Camelots du Roy : les camelots ont été créés au cours de l’automne 1908. les camelots sont en quelques sorte le « service action » de l’AF. Action Française : pendant la première guerre mondiale, l’AF a eu droit à toute la reconnaissance des ve,ntrus de gouvernement, parce qu’elle faisait de virulentes campagnes de propagande patriotique. Même des députés de « gauche » louent son action. D’autres au contraire soulignent l’emprise de l’AF sur la police, le ministère de la guerre et les services de renseignement. Elu député de Paris en 1919, Léon Daudet est devenu une figure de la droite nationale.
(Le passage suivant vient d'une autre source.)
theorem exec_bounds {i : Instr} {s t : State} (h : exec i s = .next t) : KeepsBounds s t := by
  cases i with
  | powerOnReset => exact goOn_bounds h (powerOnReset_bounds s)
  | porstNegation levels => exact goOn_bounds h (porstNegation_bounds levels s)
  | busReset => exact goOn_bounds h (busReset_bounds s)
  | busrstNegation => exact goOn_bounds h (busrstNegation_bounds s)
  | bootAttempt => exact goOn_act_bounds h bootAttempt_bounds
  | bootBusBusyTimeout => exact goOn_act_bounds h bootBusBusyTimeout_bounds
  | bootDeviceNack => exact goOn_act_bounds h bootDeviceNack_bounds
  | bootAddressNack => exact goOn_act_bounds h bootAddressNack_bounds
  | bootStretchTimeout got => exact goOn_act_bounds h (bootStretchTimeout_bounds got)
  | bootArbitrationLost lost => exact goOn_act_bounds h (bootArbitrationLost_bounds lost)
  | bootReadEnd bytes => exact goOn_act_bounds h (bootReadEnd_bounds bytes)
  | initWriteAnswer ans => exact actAnswer_bounds h initWriteAnswer_bounds
  | processorRead addr more => exact presented_bounds h
  | processorWrite txn => exact presented_bounds h
  | scanReadAnswer ans => exact actAnswer_bounds h scanReadAnswer_bounds
  | detailReadAnswer ans => exact actAnswer_bounds h detailReadAnswer_bounds
  | forwardAnswer ans => exact actAnswer_bounds h forwardAnswer_bounds
  | journalWindowWrite txn => exact presented_bounds h
  | journalWriteAnswer ans => exact actAnswer_bounds h journalWriteAnswer_bounds
  | postWriteAnswer ans => exact actAnswer_bounds h postWriteAnswer_bounds
  | descriptorTableWrite txn => exact presented_bounds h
  | controlBlockWrite txn => exact presented_bounds h
  | breakFilterTimeWrite k w => exact presented_bounds h
  | breakPolarityWrite k w => exact presented_bounds h
  | ackTimeoutWrite k w => exact presented_bounds h
  | acknowledgeWrite w => exact presented_bounds h
  | interruptEnableWrite w => exact presented_bounds h
  | openJob pre spare index start => exact presented_bounds h
  | openComplete ans => exact actAnswer_bounds h openComplete_bounds
  | closeJob pre arg => exact presented_bounds h
  | jobBadCmd pre code arg => exact presented_bounds h
  | attach k pre spare start => exact presented_bounds h
  | attachComplete ans => exact actAnswer_bounds h attachComplete_bounds
  | detach k pre arg => exact presented_bounds h
  | reattach k pre arg => exact presented_bounds h
  | hold k pre arg => exact presented_bounds h
  | resume k pre arg => exact presented_bounds h
  | clear k pre arg => exact presented_bounds h
  | release k pre arg => exact presented_bounds h
  | releaseComplete k => exact goOn_act_bounds h (releaseComplete_bounds k)
  | stationBadCmd k pre code arg => exact presented_bounds h
  | replayTurnGrant => exact goOn_act_bounds h replayTurnGrant_bounds
  | replayReadAnswer ans => exact actAnswer_bounds h replayReadAnswer_bounds
  | replayWriteAnswer ans => exact actAnswer_bounds h replayWriteAnswer_bounds
  | arbiterGrant => exact goOn_act_bounds h arbiterGrant_bounds
  | statusWriteAnswer ans => exact actAnswer_bounds h statusWriteAnswer_bounds
  | drainReadAnswer ans => exact actAnswer_bounds h drainReadAnswer_bounds
  | frameEnd k => exact goOn_act_bounds h (frameEnd_bounds k)
  | accFrame k => exact goOn_act_bounds h (accFrame_bounds k)
  | doneFrame k => exact goOn_act_bounds h (doneFrame_bounds k)
  | nakCheck k => exact goOn_act_bounds h (nakCheck_bounds k)
  | nakFull k => exact goOn_act_bounds h (nakFull_bounds k)
  | nakTravel k => exact goOn_act_bounds h (nakTravel_bounds k)
  | fltFrame k => exact goOn_act_bounds h (fltFrame_bounds k)
  | ackTimerExpiry k => exact goOn_act_bounds h (ackTimerExpiry_bounds k)
  | haltBegin k => exact goOn_act_bounds h (haltBegin_bounds k)
  | goBegin k => exact goOn_act_bounds h (goBegin_bounds k)
  | segBegin k => exact goOn_act_bounds h (segBegin_bounds k)
  | resendBegin k => exact goOn_act_bounds h (resendBegin_bounds k)
  | frameTransmitEnd k => exact goOn_act_bounds h (frameTransmitEnd_bounds k)
  | readyChange k asserted => exact goOn_bounds h (readyChange_bounds k asserted s)
  | breakLineChange k level => exact goOn_act_bounds h (breakLineChange_bounds k level)
  | breakQualifiedChange k => exact goOn_act_bounds h (breakQualifiedChange_bounds k)
  | stopLineChange level => exact goOn_act_bounds h (stopLineChange_bounds level)
  | stopAssertion => exact goOn_act_bounds h stopAssertion_bounds
  | stopNegation => exact goOn_act_bounds h stopNegation_bounds
  | characterComplete k sample => exact goOn_act_bounds h (characterComplete_bounds k sample)
  | lineReturnedToMark k => exact goOn_act_bounds h (lineReturnedToMark_bounds k)

theorem step_bounds {s t : State} (h : step s = .next t) : KeepsBounds s t := by
  unfold step at h
  split at h
  · rename_i c rest _
    exact .trans (t := { s with pending := rest }) ⟨id, id, id, id, id⟩ (exec_bounds h)
  · obtain rfl := Host.Outcome.next.inj h
    exact ⟨id, id, id, id, id⟩

/-- Settles O59: the five bounds are the five parts of what every step keeps. -/
theorem stepsKeepBounds : Obligations.StepsKeepBounds :=
  ⟨fun _ _ hs h => (step_bounds h).queues hs, fun _ _ hs h => (step_bounds h).gateList hs,
    fun _ _ hs h => (step_bounds h).bits hs, fun _ _ hs h => (step_bounds h).hold hs,
    fun _ _ hs h => (step_bounds h).sizes hs⟩

/-! ### The state after power-on reset -/

theorem reset_gateHoldsMembers : GateHoldsMembers State.reset := fun k => by
  rw [reset_station]
  exact BitVec.getLsbD_zero

theorem reset_offHoldsNothing : OffHoldsNothing State.reset := fun k _ => by
  rw [reset_station, reset_link]
  exact ⟨rfl, rfl, rfl, fun _ h => (nomatch h), fun _ h => (nomatch h)⟩

theorem reset_sizesFit : SizesFit State.reset := sizesFit_of_reset rfl reset_station

theorem reset_pointersInOrder : PointersInOrder State.reset := fun k => by
  rw [reset_station]
  exact ⟨Nat.zero_le _, Nat.le_refl _⟩

theorem reset_stationsHaveJob : StationsHaveJob State.reset := by
  refine ⟨fun k hk => ?_, fun k d q hk => ?_, fun h => absurd rfl h⟩
  · rw [reset_station] at hk
    exact absurd rfl hk
  · rw [reset_station] at hk
    cases hk

theorem reset_feedsFollowFrontier : FeedsFollowFrontier State.reset := by
  refine ⟨rfl, fun _ h => (nomatch h), fun k => ?_⟩
  rw [reset_station]
  exact ⟨fun h => (nomatch h), fun _ h => (nomatch h), fun h => by rcases h with h | h <;> cases h⟩

theorem reset_linkFollowsSend : LinkFollowsSend State.reset := fun k => by
  rw [reset_link]
  exact ⟨fun _ _ h => (nomatch h), fun _ h => (nomatch h), fun _ => rfl, fun _ h => (nomatch h),
    fun _ h => (nomatch h), fun _ _ h => (nomatch h)⟩

theorem reset_gateAscends : GateAscends State.reset :=
  ⟨.nil, fun _ h => (nomatch h), fun _ h => (nomatch h), fun _ h => (nomatch h)⟩

/-- Settles O60: each invariant from the power-on values of the part that it speaks of. -/
theorem resetMeetsInvariants : Obligations.ResetMeetsInvariants := by
  refine ⟨reset_gateHoldsMembers, fun k => ?_, fun k _ => ?_, reset_offHoldsNothing,
    ⟨reset_gateHoldsMembers, reset_offHoldsNothing, reset_sizesFit, reset_pointersInOrder,
      reset_stationsHaveJob, reset_feedsFollowFrontier, fun _ h => (nomatch h), reset_linkFollowsSend,
      reset_gateAscends⟩,
    queueHasRoom_of_empty fun k => congrArg Link.queue (reset_link k), gateListFits_of_empty rfl,
    pendingBitsNamed_of_reset rfl, holdCarriesHolder_of_free rfl, reset_sizesFit⟩
  · rw [reset_station]
    exact iff_of_true rfl rfl
  · rw [reset_station, reset_link]
    exact ⟨rfl, rfl, rfl, rfl, rfl⟩

end Sys2Proof.Machine
end

section
/-! A write that reaches the journal and does not fill its record (R30 to R32), and an access that hits a
cached window (R147, R152 to R154). -/

namespace Sys2Proof.Machine

/-! ### What a command reports -/

/-- A command's outcome `w` is `v` but for the writer, whose owed sets, pending word, write and position
are given, which keeps every mark, and where each record of `marked` is marked or has changed. -/
theorem reports_of {s v w : State} {owed : Owed} {marked : List RecordId}
    (hframe : w = { v with writer := w.writer }) (howed : w.writer.owed = owed)
    (hpending : w.writer.pending = s.writer.pending) (hwrite : w.writer.write = s.writer.write)
    (hpos : w.writer.position = s.writer.position)
    (hkept : ∀ r, s.writer.marks.get r = true → w.writer.marks.get r = true)
    (hmarked : ∀ r ∈ marked, w.writer.marks.get r = true ∨ recordChanged s w r = true) :
    Reports s v owed marked (report s w) := by
  refine ⟨congrArg (fun x : State => { x with writer := (report s w).writer }) hframe, howed, hpending,
    hwrite, hpos, fun r hr => ?_, fun r hr => ?_⟩
  · rw [report_marks_get, hkept r hr, Bool.true_or]
  · rw [report_marks_get, Bool.or_eq_true]
    exact hmarked r hr

/-! ### Words stored, or refused before anything is stored -/

/-- The holders after the words of a write are stored in them (R31). -/
theorem storedJob_holdersAfter {s : State} {t : WriteTxn}
    (hspan : t.addr.toNat % 8 + (txnWords t).length ≤ 8) : HoldersAfter s t (storedJob s t).holders := by
  intro j
  obtain ⟨hin, hout, -⟩ := storeWords_spec (txnWords t) s.job (t.addr.toNat % 8) j hspan
  exact ⟨hin, hout⟩

/-- The mask after the words of a write are stored (R31). -/
theorem storedJob_mask {s : State} {t : WriteTxn}
    (hspan : t.addr.toNat % 8 + (txnWords t).length ≤ 8) (j : Fin 8) :
    (storedJob s t).mask.getLsbD j.val = true ↔ s.job.mask.getLsbD j.val = true ∨ storesTo t j := by
  obtain ⟨-, -, hmask⟩ := storeWords_spec (txnWords t) s.job (t.addr.toNat % 8) j hspan
  unfold storedJob storesTo
  rw [hmask, Bool.or_eq_true, decide_eq_true_iff]

/-- Words stored in a record that they do not fill are answered DONE (R31). -/
theorem journalWrite_notFull {s : State} {t : WriteTxn}
    (hspan : t.addr.toNat % 8 + (txnWords t).length ≤ 8) (hs : StoresWhole s t)
    (hf : ¬FillsRecord s t) :
    journalWrite t s = (s.setJob (storedJob s t)).answer (.done []) := by
  rw [journalWrite_stores hs, if_neg]
  rw [mask_complete_iff]
  exact fun h => hf fun j => (storedJob_mask hspan j).mp (h j)

/-- Settles O28, by the cases of `journalWrite` in their order. -/
theorem journalWriteStoredOrRefused : Obligations.JournalWriteStoredOrRefused := by
  refine ⟨fun s r i t n hw hs hf => ?_, fun s r i t n hw => ⟨fun hst => ?_, fun hst hp => ?_,
    fun hst hwhole hne hlt d h1 h2 hd => ?_⟩⟩
  · have hx := exec_writesJournal hw
    rw [journalWrite_notFull (s := s.touched n) hw.span hs hf] at hx
    refine ⟨_, hx, storedJob_holdersAfter (s := s.touched n) hw.span,
      storedJob_mask (s := s.touched n) hw.span, ?_, rfl, rfl, rfl, rfl⟩
    exact storeWords_frame (txnWords t) s.job _
  · refine refusedFrom_of ((exec_writesJournal hw).trans ?_)
    rw [journalWrite_noJob]
    show s.job.state ≠ .opened
    rw [hst]
    simp
  · refine refusedFrom_of ((exec_writesJournal hw).trans ?_)
    rw [journalWrite_partial (s := s.touched n) hst hp]
  · have hx := exec_writesJournal hw
    rw [journalWrite_elsewhere (s := s.touched n) hst hwhole hne] at hx
    have hdist : latestDistance (s.touched n).job (journalSlot (s.touched n).job (byteAddr t.addr)) = d :=
      latestDistance_eq (j := s.job) hlt h1 h2 hd
    rw [hdist, show (s.touched n).job = s.job from rfl] at hx
    refine ⟨fun hle => refusedFrom_of (hx.trans ?_), fun hgt => refusedFrom_of (hx.trans ?_)⟩
    · rw [if_pos (le_min hle h2)]
    · rw [if_neg (by omega)]

/-! ### The cache entry that matches (R147) -/

/-- What entry `i` of the cache answers to an address. -/
def entryHit (c : Cache) (a : Word) (i : Fin 8) : Option (Fin 8 × CacheEntry) :=
  (c.entries[i].filter fun e => inRange e.desc.w0 e.desc.w1 a).map fun e => (i, e)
Stigmatisant la « menace bolchevique », les royalistes attirent vers eux et vers des « unions civiques » les bourgeois apeurés. Lors de la grève générale de 1920, c’est à l’instigation des royalistes que les syndicalistes sont massivement arrêtés. Daudet se fait par ailleurs « tombeur de ministères ». Par ailleurs, l’AF fit école à l’étranger : ainsi, c’est du nationalisme intégral de l’AF que s’inspire à cette même période le fascisme italien ; de leur côté, les royalistes français suivent avec enthousiasme la marche sur Rome, et se voient déjà marchant sur l’Assemblée… En 1923, le gouvernement Poincaré applique certaines idées de l’AF, notamment avec la funeste occupation de la Ruhr… et l’arrestation de dirigeants communistes en france. Mais le 22 janvier 1923, une anarchiste, Germaine Berton, va briser cette entente cordiale des bourgeois conservateurs de tous bords avec les royalistes d’AF, en assassinant le chef des camelots du roy, Marius Plateau. En effet, l’AF furieuse saccage bureaux et imprimeries de journaux qu’elle déteste suite à cet assassinat, ce qui retourne contre elle l’opinion. Croix-de-Feu : créées en 1927, elles s’imposent brutalement à partir de 1933. Le parfumeur Coty qui les finance est également propriétaire du « Figaro » et de « l’Ami du peuple » ; les croix de feu sont aussi financés par l’industriel Ernest Mercier. Le colonel de la Rocque est aussi le Comte François de la Rocque. A l’origine, le mouvement est dirigé par Maurice Genay qui regrette d’avoir donné la succession à De la Rocque, peu aimé de ses hommes, plutôt qu’au Duc Pozzo di Borgo, qui a décliné l’offre à cause de sa qualité de duc, qu’il trouvait lui-même peu populaire.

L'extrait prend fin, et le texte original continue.